All the above relates to common-law jurisdictions rather than European Napoleonic code systems.
Just to emphasise the difference between British accusatorial & European Napoleonic code inquisitorial systems.
In British law (most, if not all, of the anglosphere) the obligation is on the accuser (usually, but not necessarily, the State) to prove the charge.
There is no obligation nor requirement for the accused to prove their innocence.
The Napoleonic code is said to be inquisitorial in that the magistrate seeks the truth of a matter.
This requires the accused to participate, and otherwise prove, their innocence.
It is not, strictly, guilty until proved otherwise but that is the effect.
The major difference between Britain – with Common Law as the basis of jurisprudence the individual is the sole source of legitimacy.
Europe, due to the constant tumult of its chequered history, deems the State supreme and the citroyen a mere appendage.

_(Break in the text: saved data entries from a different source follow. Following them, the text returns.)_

-- ==== Sys2Proof/Machine/Ops.lean ====
section
/-! DEFINITION. The shared operations: memory (20_memory.md), translation (rules R65, R66), taking an interrupt and
returning from one (60_exceptions.md rules R450 to R462), the free values, and the steps that the instruction rules have in common. -/

namespace Sys2Proof.Machine

open Sys2Proof

/-! ### Memory -/

/-- What a byte of memory that nothing has written reads as. -/
def memDefault : Byte := 0

/-- The byte at an address. -/
def memRead : List Host.Cell → Nat → Byte
  | [], _ => memDefault
  | (a, b) :: m, k => if k = a then b else memRead m k

/-- Memory with one byte written; the canonical form is kept. -/
def memWrite : List Host.Cell → Nat → Byte → List Host.Cell
  | [], k, v => if v = memDefault then [] else [(k, v)]
  | (a, b) :: m, k, v =>
    if k < a then (if v = memDefault then (a, b) :: m else (k, v) :: (a, b) :: m)
    else if k = a then (if v = memDefault then m else (k, v) :: m)
    else (a, b) :: memWrite m k v

/-- The canonical form: addresses of 64 bits strictly rising, and no entry equal to what an unlisted address reads as. -/
abbrev Memory.wf (m : List Host.Cell) : Prop :=
  m.Pairwise (fun x y => x.1 < y.1) ∧ ∀ c ∈ m, c.1 < 2 ^ 64 ∧ c.2 ≠ memDefault

/-- `Mem[a]` (rule R52). -/
def State.readByte (s : State) (a : DWord) : Byte := memRead s.mem a.toNat

/-- `Mem[a] <- v` (rule R52). -/
def State.writeByte (s : State) (a : DWord) (v : Byte) : State := { s with mem := memWrite s.mem a.toNat v }

/-- `Mem[a + k] <- f k` for k = 0 … n - 1 (rule R52). -/
def State.writeBytes (s : State) (a : DWord) : Nat → (Nat → Byte) → State
  | 0, _ => s
  | n + 1, f => (s.writeBytes a n f).writeByte (a + BitVec.ofNat 64 n) (f n)

/-- `Mem[a + k]`. -/
def State.byteAt (s : State) (a : DWord) (k : Nat) : Byte := s.readByte (a + BitVec.ofNat 64 k)

/-- `MemRead(a, 2)`, big-endian (rule R52). -/
def State.readHalf (s : State) (a : DWord) : Half := s.byteAt a 0 ++ s.byteAt a 1

/-- `MemRead(a, 4)`, big-endian (rule R52). -/
def State.readWord (s : State) (a : DWord) : Word := s.byteAt a 0 ++ s.byteAt a 1 ++ s.byteAt a 2 ++ s.byteAt a 3

/-- `MemRead(a, 16)`: the byte at `a + i` is element `i` (rule R52). -/
def State.readQuad (s : State) (a : DWord) : Vec := ofBytes (s.byteAt a)

/-! ### Free values -/

/-- The undefined value `UndefVec()` of this execution (rule R15). -/
def State.undefVec (s : State) : Vec := Config.freeVec s.freeCtr

/-- `n` free values have been drawn. -/
def State.drawn (s : State) (n : Nat) : State := { s with freeCtr := s.freeCtr + n }

/-! ### Taking an interrupt and returning from one -/

/-- The interrupts an instruction can cause (rule R440). -/
inductive Interrupt where
  /-- MSR[SPV] is 0 (rule R441). -/
  | altivecUnavailable
  /-- A denormalized operand is left to software (rule R444). -/
  | altivecAssist
  /-- The access is not permitted (rule R452). -/
  | dataStorage
  /-- No translation for the address (rule R452). -/
  | dataTLBError
  /-- A partial-vector access to caching-inhibited or write-through memory (rule R455). -/
  | alignment
  /-- A privileged instruction in user state (rule R461). -/
  | program
  deriving DecidableEq, Repr

/-- The IVOR of an interrupt (rule R450). -/
def State.ivor (s : State) (k : Interrupt) : Half :=
  match k with
  | .altivecUnavailable => s.ivor32
  | .altivecAssist => s.ivor33
  | .dataStorage => s.ivor2
  | .dataTLBError => s.ivor13
  | .alignment => s.ivor5
  | .program => s.ivor6

/-- MSR[SPV] and MSR[PR], the bits that interrupt entry clears (rule R450, D31). -/
def msrEntryMask : DWord := 0x02004000

/-- Interrupt entry, `raise K(info)` of rule R450: the address of the instruction and the whole MSR are saved, in
GSRR0 and GSRR1 where the interrupt is directed to the guest (rule R462); a syndrome and an access address are recorded
where one is given; MSR[SPV] and MSR[PR] become 0; execution goes on at IVPR_base || IVOR. -/
def State.takeInterrupt (s : State) (k : Interrupt) (syndrome : Option Word) (addr : Option DWord) (toGuest : Bool) :
    State :=
  let saved : State :=
    { s with
      srr0 := if toGuest then s.srr0 else s.pc
      srr1 := if toGuest then s.srr1 else s.msr
      gsrr0 := if toGuest then s.pc else s.gsrr0
      gsrr1 := if toGuest then s.msr else s.gsrr1
      esr := if toGuest then s.esr else syndrome.getD s.esr
      gesr := if toGuest then syndrome.getD s.gesr else s.gesr
      dear := addr.getD s.dear
      msr := s.msr &&& ~~~msrEntryMask }
  saved.setPc (s.ivpr ++ s.ivor k)

/-- Return from interrupt, the effect of `rfi` in supervisor state (rule R451). -/
def State.returnFromInterrupt (s : State) : State := { s with msr := s.srr1 }.setPc (s.srr0 &&& ~~~3#64)

/-- The syndrome of a storage or alignment interrupt caused by an AltiVec instruction (rules R36, R453): SPV, with ST for a
store and EPID for an external-PID form. -/
def syndrome (isStore isExternal : Bool) : Word :=
  0x00000080 ||| (if isStore then 0x00800000 else 0) ||| (if isExternal then 0x00000040 else 0)

/-- ESR[PPR], the syndrome of a privileged-instruction program interrupt (rule R461); its position is the family's. -/
def esrPpr : Word := 0x04000000

/-- `raise AltiVecUnavailable` (rule R441). -/
def State.unavailable (s : State) : State := s.takeInterrupt .altivecUnavailable none none false

/-- `raise Program(privileged)` (rule R461). -/
def State.privileged (s : State) : State := s.takeInterrupt .program (some esrPpr) none false

/-- `raise DataStorage` or `raise DataTLBError` for an access to `ea` (rules R450, R452, R453). -/
def State.storageInterrupt (s : State) (f : StorageFault) (toGuest : Bool) (ea : DWord) (isStore isExternal : Bool) :
    State :=
  let k := match f with
    | .dataStorage => Interrupt.dataStorage
    | .dataTLBError => Interrupt.dataTLBError
  s.takeInterrupt k (some (syndrome isStore isExternal)) (some ea) toGuest

/-! ### The tests that begin an instruction (rule R443) -/

/-- `RequireSPV()` (rule R441). -/
def requireSpv (s : State) (r : Result) : Result := if s.spv then r else .next s.unavailable

/-- `if MSR.PR = 1 then raise Program(privileged)` (rule R461). -/
def requireSupervisor (s : State) (r : Result) : Result := if s.prBit then .next s.privileged else r

/-- A denormalized number: biased exponent 0, fraction not 0 (rule R242). -/
def isDenormal (x : Word) : Bool := (x.extractLsb' 23 8 == 0) && (x.extractLsb' 0 23 != 0)

/-- `AssistOnDenorm` under the implementation's policy (D6, rule R444). -/
def Cfg.wantsAssist (c : Cfg) (i : Instr) (src : List Word) (nj : Bool) : Bool :=
  match c.assist with
  | .never => false
  | .everyDenormal => true
  | .implementation => Config.assistOnDenorm i src nj

/-- The AltiVec assist test of a floating-point instruction that reads the elements `src` (rule R444). -/
def orAssist (i : Instr) (src : List Word) (s : State) (r : Result) : Result :=
  if src.any isDenormal && Cfg.wantsAssist s.cfg i src s.nj then
    .next (s.takeInterrupt .altivecAssist none none false)
  else r

/-! ### Memory accesses -/

/-- The context of a normal access (rule R40). -/
def State.normalCtx (s : State) : AccessCtx :=
  { pr := s.prBit, ds := s.dsBit, pid := s.pid, gs := s.gsBit, lpid := if s.cfg.hasEHV then s.lpidr else 0 }

/-- The context of an external-PID access: the fields of EPLC or EPSC take the place of the normal context's, the guest's
two only with category E.HV (rules R40, R302). -/
def State.externalCtx (s : State) (c : AccessCtx) : AccessCtx :=
  { c with gs := s.cfg.hasEHV && c.gs, lpid := if s.cfg.hasEHV then c.lpid else 0 }

/-- Does a translation entry answer this access? -/
def XlatEntry.covers (e : XlatEntry) (ea : DWord) (kind : AccessKind) (ctx : AccessCtx) : Bool :=
  decide (e.base.toNat ≤ ea.toNat) && decide (ea.toNat < e.base.toNat + e.size)
    && (e.kind == none || e.kind == some kind) && (e.ctx == none || e.ctx == some ctx)

/-- `Translate(ea, n, kind, context)` (rule R66). The length does not matter: no access leaves its quad word (rule
R59). An interrupt is directed to the guest only with category E.HV (rule R462). -/
def State.translate (s : State) (ea : DWord) (kind : AccessKind) (ctx : AccessCtx) : XlatResult :=
  match s.xlat.find? (fun e => e.covers ea kind ctx) with
  | none => .ok ea MemAttr.plain
  | some e =>
    match e.result with
    | .ok real attr => .ok (real + (ea - e.base)) attr
    | .fault f toGuest => .fault f (s.cfg.hasEHV && toGuest)

/-- `MemAttr(ea)`: is the address caching-inhibited or write-through required (rule R65)? -/
def State.ciOrWt (s : State) (ea : DWord) (kind : AccessKind) : Bool :=
  match s.translate ea kind s.normalCtx with
  | .ok _ attr => attr.cachingInhibited || attr.writeThrough
  | .fault _ _ => false

/-- One translated access: go on with the real address, or raise the storage interrupt from the state `onFault`
(rules R66, R67, R452). -/
def access (s : State) (ea : DWord) (kind : AccessKind) (ctx : AccessCtx) (isExternal : Bool) (onFault : State)
    (go : DWord → Result) : Result :=
  match s.translate ea kind ctx with
  | .ok real _ => go real
  | .fault f toGuest => .next (onFault.storageInterrupt f toGuest ea (kind == .store) isExternal)

/-- The test of rule R455 for the eight left and right forms. -/
def orAlignment (s : State) (ea : DWord) (kind : AccessKind) (r : Result) : Result :=
  if s.cfg.alignIntOnCIWT && s.ciOrWt ea kind then
    .next (s.takeInterrupt .alignment (some (syndrome (kind == .store) false)) (some ea) false)
  else r

/-- The state a whole-vector load leaves to the interrupt when its access faults: `VR[vD]` keeps its value or becomes
undefined, and which is left open (rules R67, R456). -/
def State.partialLoad (s : State) (vd : Reg) : State :=
  let t := s.drawn 1
  if Config.freeChoice s.freeCtr then t.setVr vd s.undefVec else t

/-! ### Fetching an instruction -/

/-- The translation of the pc: the effective-address space of a fetch is that of the data, so it is the answer for a load
in the normal context (rules R11, R42, R66, R80). -/
def State.fetchXlat (s : State) : XlatResult := s.translate s.pc .load s.normalCtx

/-- `MemRead(pc, 4)`: go on with the word at the translated pc (rules R11, R52, R80); it sees every earlier store (rule
R73). A pc that is no multiple of 4 is a fault (rule R41), and an instruction fetch fault is refused (rule R443). -/
def fetch (s : State) (go : Word → Result) : Result :=
  if s.pc.setWidth 2 = 0#2 then
    match s.fetchXlat with
    | .ok real _ => go (s.readWord real)
    | .fault f _ => .refused (.fetchFault f)
  else .fault (.pcNotWordAligned s.pc)

/-- Store the bytes of an instruction where the pc is fetched from. -/
def placeWord (s : State) (bs : List Byte) : State :=
  match s.fetchXlat with
  | .ok real _ => s.writeBytes real bs.length fun k => bs.getD k 0
  | .fault _ _ => s

/-! ### Words outside the model -/

/-- `BaseStep(s, word fetched at the pc)` (rules R7, R430): the next state that a supplied base machine gives, if any. -/
def State.baseMachine (s : State) : Option State :=
  match s.cfg.baseStep with
  | .refuse => none
  | .supplied =>
    match s.fetchXlat with
    | .ok real _ => Config.baseStep s (s.readWord real)
    | .fault _ _ => none

/-- A word that is no instruction of the model, or none of this implementation: the base machine's next state, or a
refusal (rule R430, D25). -/
def orBase (s : State) (r : Refusal) : Result :=
  match s.baseMachine with
  | some t => .next t
  | none => .refused r

/-! ### What the instruction rules have in common -/

/-- `VR[vD] <- v; pc <- pc + 4`. -/
def complete (s : State) (vd : Reg) (v : Vec) : Result := .next (s.setVr vd v).advance

/-- The same with `VSCR.SAT <- VSCR.SAT | s` (rule R25). -/
def completeSat (s : State) (vd : Reg) (r : Vec × Bool) : Result := .next ((s.setVr vd r.1).orSat r.2).advance

/-- An AltiVec instruction whose result is a function of VR[vB]. -/
def vec1 (f : Vec → Vec) (vd vb : Reg) (s : State) : Result := requireSpv s (complete s vd (f (s.vr vb)))

/-- An AltiVec instruction whose result is a function of VR[vA] and VR[vB]. -/
def vec2 (f : Vec → Vec → Vec) (vd va vb : Reg) (s : State) : Result :=
  requireSpv s (complete s vd (f (s.vr va) (s.vr vb)))

/-- An AltiVec instruction whose result is a function of VR[vA], VR[vB] and VR[vC]. -/
def vec3 (f : Vec → Vec → Vec → Vec) (vd va vb vc : Reg) (s : State) : Result :=
  requireSpv s (complete s vd (f (s.vr va) (s.vr vb) (s.vr vc)))

/-- A saturating AltiVec instruction of two sources. -/
def vec2Sat (f : Vec → Vec → Vec × Bool) (vd va vb : Reg) (s : State) : Result :=
  requireSpv s (completeSat s vd (f (s.vr va) (s.vr vb)))

/-- A saturating AltiVec instruction of three sources. -/
def vec3Sat (f : Vec → Vec → Vec → Vec × Bool) (vd va vb vc : Reg) (s : State) : Result :=
  requireSpv s (completeSat s vd (f (s.vr va) (s.vr vb) (s.vr vc)))

/-- A compare completes: the result, and with Rc = 1 the record in CR6 (rule R34). -/
def completeCompare (s : State) (vd : Reg) (rc : Bool) (v : Vec) (record : Vec → BitVec 4) : Result :=
  .next (if rc then (s.setVr vd v).setCr6 (record v) else s.setVr vd v).advance

/-- The four word elements of a vector. -/
def wordsOf (v : Vec) : List Word := [word v 0, word v 1, word v 2, word v 3]

/-- The quad-word load from `EA & ~0xF` in a translation context (rules R291, R295, R303). -/
def loadQuad (s : State) (vd ra rb : Reg) (ctx : AccessCtx) (isExternal : Bool) : Result :=
  access s (alignDown 4 (s.ea ra rb)) .load ctx isExternal (s.partialLoad vd)
    fun real => complete s vd (s.readQuad real)

/-- The quad-word store to `EA & ~0xF` in a translation context (rules R291, R308, R313). -/
def storeQuad (s : State) (vs ra rb : Reg) (ctx : AccessCtx) (isExternal : Bool) : Result :=
  access s (alignDown 4 (s.ea ra rb)) .store ctx isExternal s
    fun real => .next (s.writeBytes real 16 (byte (s.vr vs))).advance

/-- Store the `n` bytes `f 0 … f (n - 1)` at the effective address `a` (rules R291, R326). -/
def storeBytes (s : State) (a : DWord) (n : Nat) (f : Nat → Byte) : Result :=
  access s a .store s.normalCtx false s fun real => .next (s.writeBytes real n f).advance

end Sys2Proof.Machine
end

However, I specified criminal law because the British, or Anglo-Saxon, or common-law jurisdictions do not operate exclusively in an adversarial manner. The inquests of Coroners Courts inquests and judicial inquiries in general are of course inquisitorial.
It is curious that despite endless arguments between the proponents of the adversarial and inquisitorial systems trying to prove the superiority of one over the other for operation of the criminal law, in practice it hard to find any difference. Whichever is used, the quality of the results is far more influenced by whether the system is run competently with adequate resources by an independent judiciary acting in good faith.

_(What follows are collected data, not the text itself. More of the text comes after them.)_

-- ==== Sys2Proof/Machine/LoadStore.lean ====
section
/-! DEFINITION. Element, whole-vector and external-PID loads and stores
(44_load_store.md rules R290 to R314). -/

namespace Sys2Proof.Machine

open Sys2Proof

/-- An element load from the effective address `a`: `put` places what is read at the real address in the register
(rules R290, R291, R296). On a storage interrupt nothing is written. -/
def loadElem (s : State) (vd : Reg) (a : DWord) (t : State) (put : DWord → Vec) : Result :=
  requireSpv s (access s a .load s.normalCtx false s fun real => complete t vd (put real))

/-- An external-PID instruction: it exists with category E.PD only, and tests privilege before MSR[SPV]
(rules R102, R302, R461, D28). -/
def externalPid (name : String) (s : State) (r : Result) : Result :=
  if s.cfg.hasEPD then requireSupervisor s (requireSpv s r) else orBase s (.categoryAbsent name)

/-- The element number in GPR[rB]: its four low-order bits over the element size 2^k (rule R296). -/
def State.elemOfRb (s : State) (rb : Reg) (k : Nat) : Nat := low4 (s.gpr rb) / 2 ^ k

/-- An element store of the `2 ^ k` bytes of `v` from byte `eb` on, to the effective address `a` (rules R290, R291,
R296). -/
def storeElem (s : State) (a : DWord) (k : Nat) (v : Vec) (eb : Nat) : Result :=
  requireSpv s (storeBytes s a (2 ^ k) fun i => byte v (eb + i))


/-- `lvebx`: Load Vector Element Byte Indexed (rule R292), the rest of vD undefined. -/
def execLvebx (vd ra rb : Reg) (s : State) : Result :=
  let a := s.ea ra rb
  loadElem s vd a (s.drawn 1) fun real => setByte s.undefVec (low4 a) (s.byteAt real 0)

/-- `lvexbx`: Load Vector Element Indexed Byte Indexed (rule R298), the rest of vD zero. -/
def execLvexbx (vd ra rb : Reg) (s : State) : Result :=
  loadElem s vd (s.ea ra rb) s fun real => setByte 0 (s.elemOfRb rb 0) (s.byteAt real 0)

/-- `stvebx`: Store Vector Element Byte Indexed (rule R305). -/
def execStvebx (vs ra rb : Reg) (s : State) : Result :=
  let a := s.ea ra rb
  storeElem s a 0 (s.vr vs) (low4 a)

/-- `stvexbx`: Store Vector Element Indexed Byte Indexed (rule R310). -/
def execStvexbx (vs ra rb : Reg) (s : State) : Result :=
  storeElem s (s.ea ra rb) 0 (s.vr vs) (1 * s.elemOfRb rb 0)

/-- `lvehx`: Load Vector Element Half Word Indexed (rule R293), the rest of vD undefined. -/
def execLvehx (vd ra rb : Reg) (s : State) : Result :=
  let a := alignDown 1 (s.ea ra rb)
  loadElem s vd a (s.drawn 1) fun real => setHalf s.undefVec (low4 a / 2) (s.readHalf real)

/-- `lvexhx`: Load Vector Element Indexed Half Word Indexed (rule R299), the rest of vD zero. -/
def execLvexhx (vd ra rb : Reg) (s : State) : Result :=
  loadElem s vd (alignDown 1 (s.ea ra rb)) s fun real => setHalf 0 (s.elemOfRb rb 1) (s.readHalf real)

/-- `stvehx`: Store Vector Element Half Word Indexed (rule R306). -/
def execStvehx (vs ra rb : Reg) (s : State) : Result :=
  let a := alignDown 1 (s.ea ra rb)
  storeElem s a 1 (s.vr vs) (low4 a)

/-- `stvexhx`: Store Vector Element Indexed Half Word Indexed (rule R311). -/
def execStvexhx (vs ra rb : Reg) (s : State) : Result :=
  storeElem s (alignDown 1 (s.ea ra rb)) 1 (s.vr vs) (2 * s.elemOfRb rb 1)

/-- `lvewx`: Load Vector Element Word Indexed (rule R294), the rest of vD undefined. -/
def execLvewx (vd ra rb : Reg) (s : State) : Result :=
  let a := alignDown 2 (s.ea ra rb)
  loadElem s vd a (s.drawn 1) fun real => setWord s.undefVec (low4 a / 4) (s.readWord real)

/-- `lvexwx`: Load Vector Element Indexed Word Indexed (rule R300), the rest of vD zero. -/
def execLvexwx (vd ra rb : Reg) (s : State) : Result :=
  loadElem s vd (alignDown 2 (s.ea ra rb)) s fun real => setWord 0 (s.elemOfRb rb 2) (s.readWord real)

/-- `stvewx`: Store Vector Element Word Indexed (rule R307). -/
def execStvewx (vs ra rb : Reg) (s : State) : Result :=
  let a := alignDown 2 (s.ea ra rb)
  storeElem s a 2 (s.vr vs) (low4 a)

/-- `stvexwx`: Store Vector Element Indexed Word Indexed (rule R312). -/
def execStvexwx (vs ra rb : Reg) (s : State) : Result :=
  storeElem s (alignDown 2 (s.ea ra rb)) 2 (s.vr vs) (4 * s.elemOfRb rb 2)

/-- `lvx`: Load Vector Indexed (rule R295). -/
def execLvx (vd ra rb : Reg) (s : State) : Result :=
  requireSpv s (loadQuad s vd ra rb s.normalCtx false)

/-- `lvxl`: Load Vector Indexed LRU (rule R297). -/
def execLvxl (vd ra rb : Reg) (s : State) : Result :=
  requireSpv s (loadQuad s vd ra rb s.normalCtx false)

/-- `stvx`: Store Vector Indexed (rule R308). -/
def execStvx (vs ra rb : Reg) (s : State) : Result :=
  requireSpv s (storeQuad s vs ra rb s.normalCtx false)

/-- `stvxl`: Store Vector Indexed LRU (rule R309). -/
def execStvxl (vs ra rb : Reg) (s : State) : Result :=
  requireSpv s (storeQuad s vs ra rb s.normalCtx false)

/-- `lvepx`: Load Vector by External PID Indexed (rule R303). -/
def execLvepx (vd ra rb : Reg) (s : State) : Result :=
  externalPid "lvepx" s (loadQuad s vd ra rb (s.externalCtx s.eplc) true)

/-- `lvepxl`: Load Vector by External PID Indexed LRU (rule R304). -/
def execLvepxl (vd ra rb : Reg) (s : State) : Result :=
  externalPid "lvepxl" s (loadQuad s vd ra rb (s.externalCtx s.eplc) true)

/-- `stvepx`: Store Vector by External PID Indexed (rule R313). -/
def execStvepx (vs ra rb : Reg) (s : State) : Result :=
  externalPid "stvepx" s (storeQuad s vs ra rb (s.externalCtx s.epsc) true)

/-- `stvepxl`: Store Vector by External PID Indexed LRU (rule R314). -/
def execStvepxl (vs ra rb : Reg) (s : State) : Result :=
  externalPid "stvepxl" s (storeQuad s vs ra rb (s.externalCtx s.epsc) true)

end Sys2Proof.Machine
end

Excellent point re Coroner & judicial sittings.
Thank you for clearing that up
Brittany Higgins was highly intoxicated on an unknown substance and thus legally unable to consent to anything.
Her condition was witnessed by a female security guard and the security guard’s instructions from her male superior were to ensure that BH was breathing and organize a steam clean of Linda Reynold’s lounge after she left, Sunday morning.
Depressing that it is necessary to repeat, yet again.
Seriously, what is it with the Too Often Spotted Lesser Cognitive Process, a clearly endangered species?